Eastern Europeans are developing a taste for upmarket coffee judging by the results of British-owned coffee chain Coffeeheaven.
The AIM-listed coffee bar group, which has 59 sites in central Europe, reported half-year pre-tax profits of £140,000 for the six months to 30 September 2006. This compares with a loss of £366,000 in the same period last year.
Like-for-like sales increased 28% in the period as turnover rose 61% to £4.41m. Revenues for the year are expected to be close to £9.8m.
Currently Coffeeheaven has 39 sites in Poland where a 28% growth increase was reported. It is hoping to exceed its target of 40 stores by the end of the year.
Sales increased by 41% in the Czech Republic where it has nine sites. In Latvia, where the group has eight stores, sales increased 19%. It also has two sites in Bulgaria and one in Slovakia.

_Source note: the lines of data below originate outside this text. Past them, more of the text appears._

theorem lasts_sequenced {d : Nat} {phase : State → Run (List Byte)} {t : State} (hp : Phased s d (phase s))
    (hf : finish (sequenced phase s) = .next t) : Lasts s t d := by
  rw [sequenced, requireIdle_ok h.2, andThen_ok] at hf
  exact lasts_of_phased h (g := fun bs => (.ok, bs)) hp hf

end

/-- A busy wait whose operation sent its frame in this step ended, after some number of samples (R179). -/
theorem busyPhase_ended {op : BusyOp} {f : State → Run Reply} {s t : State} (hr : s.resetAfter = none)
    (h : finish ((busyPhase op s).andThen f) = .next t) (hf : t.frames ≠ s.frames) :
    ∃ u, Moved s u ∧ Lasts s u 200 ∧ finish (f u) = .next t := by
  obtain ⟨m, r, hm, -, -⟩ := pollAnswers_shape s.lvl (s.env.knownReady s.lvl) s.env
  rw [busyPhase_eq op s hr, hm] at h
  cases r with
  | false =>
    rw [if_neg (by simp), andThen_stop, finish] at h
    cases h
    exact absurd rfl hf
  | true =>
    rw [if_pos (by simp), andThen_ok] at h
    have htrace : .gate .settle :: (((List.replicate m false ++ [true]).map Event.sampRB).reverse ++
        .gate .settle :: s.trace) = (busy (m + 1)).reverse ++ s.trace := by simp [busy]
    rw [htrace] at h
    exact ⟨_, ⟨_, _, _, _, _, rfl⟩, ⟨_, rfl, nominalNs_busy (m + 1)⟩, h⟩

/-- A transaction with a busy wait: what comes before the wait, its two settle gates, and what comes after (R200). -/
theorem lasts_aroundWait {op : BusyOp} {pre : Run Unit} {d e n : Nat} {s t : State} (h : IdleQuiet s)
    (hf : t.frames ≠ s.frames) (hp : Phased s d pre)
    (hrun : finish ((pre.andThen (busyPhase op)).andThen (afterBusy op)) = .next t)
    (rest : ∀ v, IdleQuiet v → finish (afterBusy op v) = .next t → Lasts v t e) (hn : d + 200 + e = n) :
    Lasts s t n := by
  obtain ⟨a, u, rfl, hm, hl⟩ := hp
  rw [andThen_ok] at hrun
  have hu := idleQuiet_moved h hm
  obtain ⟨v, hv, hwait, hrun⟩ := busyPhase_ended hu.1 hrun (by rw [moved_frames hm]; exact hf)
  exact hn ▸ lasts_trans (lasts_trans hl hwait) (rest v (idleQuiet_moved hu hv) hrun)

/-! ### The operations -/

/-- A composite operation that goes on runs its body from idle strobes, with no reset announced. -/
theorem idleQuiet_of_exec {i : Instr} {s t : State} (hp : i.port = .host) (hc : checksIdle i = true)
    (hw : i.wellFormed = true) (hr : s.resetAfter = none) (hs : s.sst = .ready) (h : exec i s = .next t) :
    IdleQuiet s ∧ finish (bodyOf i s) = .next t := by
  obtain ⟨hi, hf⟩ := exec_runs_body hp hc hw hr hs h
  exact ⟨⟨hr, hi⟩, hf⟩

section
variable {s t : State} (hr : s.resetAfter = none) (hs : s.sst = .ready)
include hr hs

/-- The operations of one phase (R174 to R177, R205, R210). -/
theorem lasts_of_sequenced {i : Instr} {phase : State → Run (List Byte)} {d : Nat} (hp : i.port = .host)
    (hc : checksIdle i = true) (hw : i.wellFormed = true) (hb : bodyOf i = sequenced phase)
    (hphase : IdleQuiet s → Phased s d (phase s)) (h : exec i s = .next t) : Lasts s t d := by
  obtain ⟨hq, hf⟩ := idleQuiet_of_exec hp hc hw hr hs h
  rw [hb] at hf
  exact lasts_sequenced hq (hphase hq) hf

Richard Worthington, executive chairman, said: "These results demonstrate the strong appeal of Coffeeheaven with consumers and that the group’s development strategy is capitalising on the growing economies of central Europe.
"With a presence in five central European markets and sector leadership in the largest, Coffeeheaven is now firmly established as one of Central Europe’s leading brand coffee bar chains."
The group expects to have 63 outlets trading, all in areas of high retail penetration, by the end of its financial year on 31 March 2007. The company is looking to expand into Ukraine, Romania, Estonia and Hungary.